Sobre

A CARIDADE DE GERVÁSIA

A noite o acolheu numa frieza incomum. Ferreirinha andava, sem rumo, os olhos baixos e a cabeça em tumulto.

“… Não saí da casa dos meus pais para me entregar a uma vida de sem-vergonhice, senhor Ferreira! Logo, nada nos resta…” A voz da esposa Domênica a segui-lo, desde que fora expulso do seu lar.

“… faltou tudo a ti, senhora Domênica Melgaço, menos amor. Adeus. Diga aos meninos que o pai deles morreu.”

Parou numa praça deserta. E entregou-se a um choro convulso, sentado num banco frio.

— Senhor?! Aceita nossa ajuda?

Ao levantar a face, a visão ainda turva, percebeu que uma senhora dirigia-se a ele, ofertando-lhe um lanche.

— Somos da Irmandade de São Francisco de Assis.

Envergonhado, enxugou as lágrimas e quis se explicar, mas não teve êxito. A dor apertava-lhe o peito, o abandono fizera-o um desgraçado, e o soluço voltou ainda mais sofrido.

— Senhora, eu…

Ela se sentou ao seu lado, o lanche no colo e os olhos postos à distância.

Não se sabe nem quando nem por que, ela resolveu segurar sua mão e permanecer ali, em silêncio.

Aquele gesto de caridade trouxe uma candura a Ferreirinha. Em seguida, soltou a voz, fazendo-a confidente de sua terrível crise matrimonial.

O relógio da Matriz de Sant’Anna badalou meia-noite.

— Venha. Há um quarto vago no quintal de casa. O senhor não pode ficar vagando pela cidade. Amanhã, Deus é grande, Ele irá serenar sua dor e guiá-lo.

Gervásia tomou Ferreira pela mão, e conduziu-o à sua residência. Pelos postigos das casas da Praça da Matriz, olhos curiosos a tudo acompanhavam.

&&&

— Dona Maria Djanira, muito caridosa, presenteou-me hoje com um bolo de banana. Está delicioso! Mas, antes, deixe eu esquentar uma sopa…

— Não precisa, Dona Gervásia! Eu…

— Precisa sim, senhor Ferreira!

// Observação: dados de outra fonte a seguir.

-- ==== Sys2Proof/Machine/Sync.lean ====
section
/-! DEFINITION. The sync commands (11): MV.SYNC in its local forms, doorbells, vigils, the hang dump, and the manual requests. -/

namespace Sys2Proof.Machine

/-! MV.SYNC (R295 to R299). -/

/-- What an engine chapter asks of a command in slot `t` beside 02 R62: the array or the source phase is free; a wait's queue has reached its target, its counter the
count; a GET's queue has a tracker entry. -/
def State.furtherMet (s : State) (t : Nat) : Further := fun tl eng c =>
  match eng with
  | .mx => c.op == 0 || decide (tl.mxArrayFree ≤ t)
  | .vx => c.op == 0 || decide (tl.vxSrcBusy ≤ t + 3)
  | .mv =>
    if c.op = 6 then tl.waitMet c
    else if c.op = 3 ∨ c.op = 5 then decide (tl.tracker.length < trackerSize)
    else if c.op = 7 ∧ syncSop c = 3 then
      (match s.xlate s.frame.ctx (syncVid c) with
        | none => false
        | some i => !(s.counterSeen i t).err && (s.counterSeen i t).meets (syncCount c))
    else true
  | .sq => true

/-- The MV.SYNC with operation `sop` that tile `n` can issue in slot `t`. -/
def State.syncHead (s : State) (n t sop : Nat) : Option Cmd :=
  (s.tileThere n t).bind (fun tl => (tl.mvHead t 7).filter (fun c => syncSop c == sop))

/-- Issues it: it retires in its issue cycle (R295). -/
def State.syncIssue (s : State) (n t : Nat) (c : Cmd) : State :=
  s.tileEvent n t (fun tl => { (tl.mvIssueNow n s.frameNo s.frame.alen t c).event 0x33 1 with syncWait := none })

/-- A local change: translated through the frame's context, applied at the end of slot t + 40 (R294, R296). -/
def State.syncLocal (s : State) (n t sop : Nat) (f : Cmd → Nat → State → State) : State :=
  match s.syncHead n t sop with
  | none => s
  | some c =>
    let s := s.syncIssue n t c
    match s.xlate s.frame.ctx (syncVid c) with
    | none => s.xlateFault s.frame.ctx (syncVid c)
    | some i => f c i s

/-- `MV_SYNC_SIGNAL` (R297). -/
def effMvSyncSignal (n t : Nat) (s : State) : State := s.syncLocal n t 0 (fun c i s => s.syncAdd i (t + 40) false (syncInc c))

/-- `MV_SYNC_ARM` (R297). -/
def effMvSyncArm (n t : Nat) (s : State) : State := s.syncLocal n t 2 (fun c i s => s.syncAdd i (t + 40) true (syncInc c))

/-- `MV_SYNC_PART` (R299). -/
def effMvSyncPart (n t : Nat) (s : State) : State :=
  s.syncLocal n t 1 (fun c i s => s.syncPart i (t + 40) (syncPartNo c) (syncPartFail c))

/-- `MV_SYNC_WAIT` (R298): issues when it is satisfied; declares a hang on an unmapped identifier or on ERR; else it is held and
its vigil starts (R303). -/
def effMvSyncWait (n t : Nat) (s : State) : State :=
  match s.syncHead n t 3 with
  | none => s
  | some c =>
    let ctx := s.frame.ctx
    match s.xlate ctx (syncVid c) with
    | none =>
      let s := s.tileEvent n t (fun tl => tl)
      (s.xlateFault ctx (syncVid c)).hang n t 3 ctx (syncVid c) none (syncCount c)
    | some i =>
      let k := s.counterSeen i t
      if k.err then (s.tileEvent n t (fun tl => tl)).hang n t 2 ctx (syncVid c) (some i) (syncCount c)
      else if k.meets (syncCount c) then s.syncIssue n t c
      else s.tileEvent n t (fun tl => { tl with syncWait := some (tl.syncWait.getD s.time.counter) })

/-- The waiting tile's vigil is over in slot `t`, by its period or by the commit point (R303). -/
def State.vigilOver (s : State) (n t : Nat) : State :=
  match (s.tile n).syncWait, (s.tile n).mv.queue.head? with
  | some _, some c =>
    let t := nmax t (s.tile n).now
    (s.tileSync n t).hang n t 1 s.frame.ctx (syncVid c) (s.xlate s.frame.ctx (syncVid c)) (syncCount c)
  | _, _ => s

/-- The vigil of tile `n` has run out: its period, counted on the global time counter. -/
def State.vigilDue (s : State) (n : Nat) : Bool :=
  match (s.tile n).syncWait, (s.tile n).mv.queue.head? with
  | some c0, some c => decide (s.get (rVigil (syncVigil c)) ≤ (s.time.counter - c0).toNat)
  | _, _ => false

/-- `VIGIL_EXPIRY` (R303). -/
def effVigilExpiry (n : Nat) (s : State) : State := if s.tileRuns n ∧ s.vigilDue n then s.vigilOver n (nmax (s.slotIn n) s.frame.slot) else s

/-! Doorbells (R301). -/

/-- `SY_DOORBELL` (R301): function `f`'s doorbell; a write by another sender is not a doorbell. -/
def effSyDoorbell (a : Agent) (f : Nat) (val : W32) (s : State) : State :=
  let s := s.touch a
  let v := val.toNat
  if agentFn a ≠ some f ∨ s.selftest then s.ignored
  else
    match s.bound f with
    | none => s.bump rDoorIgn 1
    | some ctx =>
      if bitsAt v 0 16 = 0 ∨ 2 ≤ bitsAt v 30 2 ∨ bitsAt v 28 2 ≠ 0 then s.bump rDoorIgn 1
      else match s.xlate ctx (bitsAt v 16 12) with
        | none => s.xlateFault ctx (bitsAt v 16 12)
        | some i => s.syncNow i (bitsAt v 30 2 == 1) (bitsAt v 0 16)

/-! Manual requests (R307 to R310). -/

/-- The counter that a request names, if the sender may name it. -/
def State.manualTarget (s : State) (who w0 : Nat) : Option Nat :=
  let byvid := bitAt w0 23
  if byvid then
    let ctx := bitsAt w0 16 6
    if !onlyBits w0 0xFFBF0FFF then none
    else if 1 ≤ who ∧ who ≤ 15 ∧ s.bound who ≠ some ctx then none
    else s.xlate ctx (bitsAt w0 0 12)
  else if !onlyBits w0 0xFF807FFF ∨ (1 ≤ who ∧ who ≤ 15) then none
  else some (bitsAt w0 0 15)

/-- Logs an accepted request (Table 11-10, R309). -/
def State.manualLog (s : State) (r : Req) (op i : Nat) : State :=
  let e := s.field rManualHead 0 6
  let ch := match r with
    | .chan c => c
    | .firm _ => 0
  let w0 := op * 2 ^ 24 + ch * 2 ^ 20 + s.reqSender r * 2 ^ 15 + i
  let w1 := s.get (rCounter i 0)
  let w2 := if s.frame.running then s.frameNo % 2 ^ 32 else 2 ^ 32 - 1
  let s := (((s.set (rManualLog e 0) w0).set (rManualLog e 1) w1).set (rManualLog e 2) w2).set (rManualLog e 3) (s.clock % 2 ^ 32)
  let s := s.set rManualHead ((e + 1) % 64 + ((s.field rManualHead 16 16 + 1) % 2 ^ 16) * 2 ^ 16)
  s.record 0x0604 uSync 0 (w0 + w1 * 2 ^ 32)

/-- SY_SET and SY_CLEAR (R307 to R310). -/
def State.manual (s : State) (r : Req) (op : Nat) : State :=
  s.answer r op (fun ws =>
    let tgt := if zeroFrom ws 4 ∧ onlyBits (word ws 3) 0xE03FFFFF then s.manualTarget (s.reqSender r) (word ws 0) else none
    match tgt with
    | none => (s.bump rManualRej 1).reply r stRejected []
    | some i =>
      let old := s.counterRec i
      let s := s.syncApply { s.stepAt i 0 (b2n (op == 0x41)) 0 with words := ws }
      let s := s.manualLog r op i
      let s := { s with sync := { s.sync with recorded := s.sync.recorded.filter (· != i) } }
      s.hangCheck.reply r stOk [old.value.toNat, old.target.toNat, old.masks.toNat, old.flags.toNat])

/-- `SY_SET` (R308). -/
def effSySet (r : Req) (s : State) : State := s.manual r 0x40
/-- `SY_CLEAR` (R308). -/
def effSyClear (r : Req) (s : State) : State := s.manual r 0x41

/-! The hang dump (R305, R306). -/

/-- Drops everything that `n` lines from `lo` hold: they read zero and good. -/
def State.hbmClear (s : State) (lo n : Nat) : State :=
  let has := fun k => decide (lo ≤ k) && decide (k < lo + n)
  { s with hbm := { data := smapDrop s.hbm.data (fun a => has (a / 64)), poison := smapDrop s.hbm.poison has,
                    wrong := smapDrop s.hbm.wrong (fun k => has (k / 68)) } }

/-- The fields `(offset, bytes, value)` of a record at byte `a`. -/
def State.hbmFields (s : State) (a : Nat) (fs : List (Nat × Nat × Nat)) : State := fs.foldl (fun s f => s.hbmBytes (a + f.1) f.2.1 f.2.2) s

/-- A hung-tile entry as 16 bytes (Table 11-6). -/
def Hung.bytes (h : Hung) : Nat :=
  h.tile + h.cause * 2 ^ 16 + h.ctx * 2 ^ 24 + h.vid * 2 ^ 32 + (h.ctr.getD 0xFFFF) * 2 ^ 48 + h.count * 2 ^ 64 + h.slot * 2 ^ 96

/-- A range entry's state as the dump shows it: 0 free, 1 open, 2 pending, 3 failed. DESIGN CHOICE. -/
def rangeCode : Option Range → Nat
  | none => 0
  | some r => if r.failed then 3 else if r.closed then 2 else 1

/-- The eight operation slots: MX 0 and 1, VX 2 and 3, MV 4 to 7 (02 R65). -/
def Tile.opSlots (tl : Tile) : List (Nat × Op) :=
  let pick : Nat → Eng → List (Nat × Op) := fun base e => ((e.flight.filter (fun o => o.cmd.op != 0)).zip (List.range 8)).map (fun x => (base + x.2, x.1))
  pick 0 tl.mx ++ pick 2 tl.vx ++ pick 4 tl.mv

/-- The units that an operation has completed at each of its ports by the slot its tile has reached: its sources in rank order, then its destinations (for MX B, A, A's scales, C; a
window counts as one unit; for MV the lines read, then the lines handed over). -/
def Tile.opUnits (tl : Tile) (o : Op) (place : Nat) : List Nat :=
  let b := o.cmd.bits.toNat
  let gone := tl.now - (o.issued + 4)
  if place < 2 then
    let q := mxPar b
    let read := fun (w : Nat) => satTo q.p (gone / q.t) * w + (if gone / q.t < q.p then satTo w (gone % q.t) else 0)
    [read q.w, read q.ua, read q.us, satTo (q.m * q.u) (tl.now - (o.retire + 1 - q.m * q.u))]
  else if place < 4 then
    let q := vxPar b
    let steps := satTo q.n (cdiv gone q.r)
    (if o.cmd.op = 5 then [satTo (stnUnits b) gone, satTo (q.n * stnTaps b) (gone - stnUnits b)]
     else q.srcs.map (fun s => match specKind s.spec with
      | 2 => steps
      | 3 => 0
      | _ => cdiv (steps * q.per) s.epl)) ++ o.wrote
  else [satTo (mvLen o.cmd) (2 * (tl.now - (o.issued + 2))), satTo (mvLen o.cmd) (2 * (tl.now - (o.issued + 3)))]

/-- Writes tile `n`'s record at byte `a` (Table 11-7). The table gives no widths within an operation slot: after the command's 16 bytes stand four for the issue slot and four for each
port. DESIGN CHOICE (log 28). -/
def State.dumpTile (s : State) (a n : Nat) : State :=
  let tl := s.tile n
  let words := [rTlId, rTlStatus, rTlDelay, rTlSlip, rTlPc, rTlInflight, rTlEveTags, rTlEveEntries, rTlEveX]
  let s := s.hbmFields a ((words.zip (List.range 9)).map (fun w => (4 * w.2, 4, s.tileView n w.1)))
  let hit := s.sync.hung.find? (fun h => h.tile == n)
  let s := s.hbmFields a [(0x40, 4, tl.now), (0x44, 4, b2n tl.committed), (0x48, 4, b2n hit.isSome), (0x80, 16, (hit.map Hung.bytes).getD 0)]
  let s := s.hbmFields a ((List.range 32).map (fun i => (0x100 + 8 * i, 8, (tl.s i).toNat)))
  let s := s.hbmFields a ((List.range 16).map (fun b => (0x200 + 4 * b, 4, tl.barrier b)))
  let s := s.hbmFields a (((List.range 64).map (fun q => (List.range 5).map (fun w => (0x400 + 32 * q + 4 * w, 4, tl.get (rTlQCfg q + 4 * w))))).flatten)
  let s := s.hbmFields a (((List.range 16).map (fun e =>
    [(0xC00 + 64 * e, 4, rangeCode (tl.range e)), (0xC04 + 64 * e, 4, ((tl.range e).map Range.mask).getD 0),
      (0xC08 + 64 * e, 4, ((tl.range e).map Range.first).getD 0)])).flatten)
  let qs : Nat → Eng → List (Nat × Nat × Nat) := fun base e => (e.queue.zip (List.range 512)).map (fun c => (base + 16 * c.2, 16, c.1.bits.toNat))
  let s := s.hbmFields a (qs 0x1000 tl.mx ++ qs 0x3000 tl.vx ++ qs 0x5000 tl.mv)
  tl.opSlots.foldl (fun s o =>
    let us := tl.opUnits o.2 o.1
    s.hbmFields a ([(0x7000 + 64 * o.1, 16, o.2.cmd.bits.toNat), (0x7010 + 64 * o.1, 4, o.2.issued)]
      ++ (us.zip (List.range us.length)).map (fun u => (0x7014 + 64 * o.1 + 4 * u.2, 4, u.1)))) s

/-- Writes tile `n`'s SRAM image from line `hla` on: an eve line as a zero line with the marker, a poisoned line poisoned. -/
def State.dumpSram (s : State) (hla n : Nat) : State :=
  let tl := s.tile n
  let bad := fun l => tl.eveBit l || ssetHas tl.poison l
  let s := tl.mem.foldl (fun s c => if bad (c.1 / 64) then s else s.hbmBytes (64 * hla + c.1) 1 c.2.toNat) s
  (tl.eve ++ tl.poison).foldl (fun s e => s.hbmWrite (hla + e.1) .void) s

/-- Writes the whole dump (Tables 11-5 to 11-7). -/
def State.dump (s : State) : State :=
  let h := s.sync.hung.length
  let base := s.field rDumpBase 0 12 * 2 ^ 21
  let a := 64 * base
  let s := s.hbmClear base (2 ^ 21)
  let s := s.hbmFields a [(0, 8, 1), (8, 8, s.get64 rPlanId), (0x10, 8, s.sync.hangFrame.toNat), (0x18, 8, s.sync.hangTime.toNat), (0x20, 4, h),
    (0x24, 4, if h < 64 then h else 64), (0x28, 2, s.field rRank 0 16), (0x2A, 2, s.field rDeviceAddr 0 16),
    (0x2C, 4, b2n s.sync.overwrote + 2 * b2n (decide (240 < h)))]
  let s := s.hbmFields a (((s.sync.hung.take 240).zip (List.range 240)).map (fun e => (0x40 + 16 * e.2, 16, e.1.bytes)))
  let s := (s.regs.filter (fun e => decide (rCounter 0 0 ≤ e.1) && decide (e.1 < rCounter 32768 0))).foldl
    (fun s e => s.hbmBytes (a + 0x1000 + (e.1 - rCounter 0 0)) 4 e.2.toNat) s
  let s := s.enabledTiles.foldl (fun s n => s.dumpTile (a + 0x100000 + n * 0x8000) n) s
  ((s.sync.hung.take 64).zip (List.range 64)).foldl (fun s e => s.dumpSram (base + 0x100000 + e.2 * 0x4000) e.1.tile) s

/-- `HANG_DUMP` (R306): after the frame of the first declaration, once no plan runs. -/
def effHangDump (s : State) : State :=
  if s.sync.hung = [] ∨ s.sync.dumpDone ∨ s.frame.running then s
  else
    let s := if s.bit rDumpBase 31 then
        let h := if s.sync.hung.length < 1536 then s.sync.hung.length else 1536
        ((s.dump.setField rDumpStatus 0 11 h).setField rDumpStatus 30 2 1)
      else s.orBits rDumpStatus (2 ^ 28)
    { s with sync := { s.sync with dumpDone := true } }.hangCheck

/-! The meanings of the rows of this family. -/

/-- `MV_SYNC_SIGNAL` (R297). -/
def execMvSyncSignal (n t : Nat) (s : State) : Host.Outcome State Fault Refusal := .next (effMvSyncSignal n t s)

/-- `MV_SYNC_ARM` (R297). -/
def execMvSyncArm (n t : Nat) (s : State) : Host.Outcome State Fault Refusal := .next (effMvSyncArm n t s)

/-- `MV_SYNC_PART` (R299). -/
def execMvSyncPart (n t : Nat) (s : State) : Host.Outcome State Fault Refusal := .next (effMvSyncPart n t s)

/-- `MV_SYNC_WAIT` (R298). -/
def execMvSyncWait (n t : Nat) (s : State) : Host.Outcome State Fault Refusal := .next (effMvSyncWait n t s)

/-- `VIGIL_EXPIRY` (R303). -/
def execVigilExpiry (n : Nat) (s : State) : Host.Outcome State Fault Refusal := .next (effVigilExpiry n s)

/-- `SY_DOORBELL` (R301). -/
def execSyDoorbell (a : Agent) (f : Nat) (val : W32) (s : State) : Host.Outcome State Fault Refusal := .next (effSyDoorbell a f val s)

/-- `SY_SET` (R308). -/
def execSySet (r : Req) (s : State) : Host.Outcome State Fault Refusal := .next (effSySet r s)

/-- `SY_CLEAR` (R308). -/
def execSyClear (r : Req) (s : State) : Host.Outcome State Fault Refusal := .next (effSyClear r s)

/-- `HANG_DUMP` (R306). -/
def execHangDump (s : State) : Host.Outcome State Fault Refusal := .next (effHangDump s)

end Sys2Proof.Machine
end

Estamos necessitando de algo quentinho no estômago, a noite vai fria. E isso não é trabalho, sabia? Pois sempre deixo um pouco de sopa no fogão, para me servir quando do retorno após minhas ações de socorrer na rua aos mais necessitados. Dorme-se melhor pondo um caldinho na barriga; isso eu aprendi com o meu finado Crescêncio. Que Deus o tenha na Sua infinita misericórdia!

Um silêncio se interpôs entre eles.

Ao colocar os pratos na mesa, Gervásia reparou que Ferreirinha voltara a ter os olhos úmidos.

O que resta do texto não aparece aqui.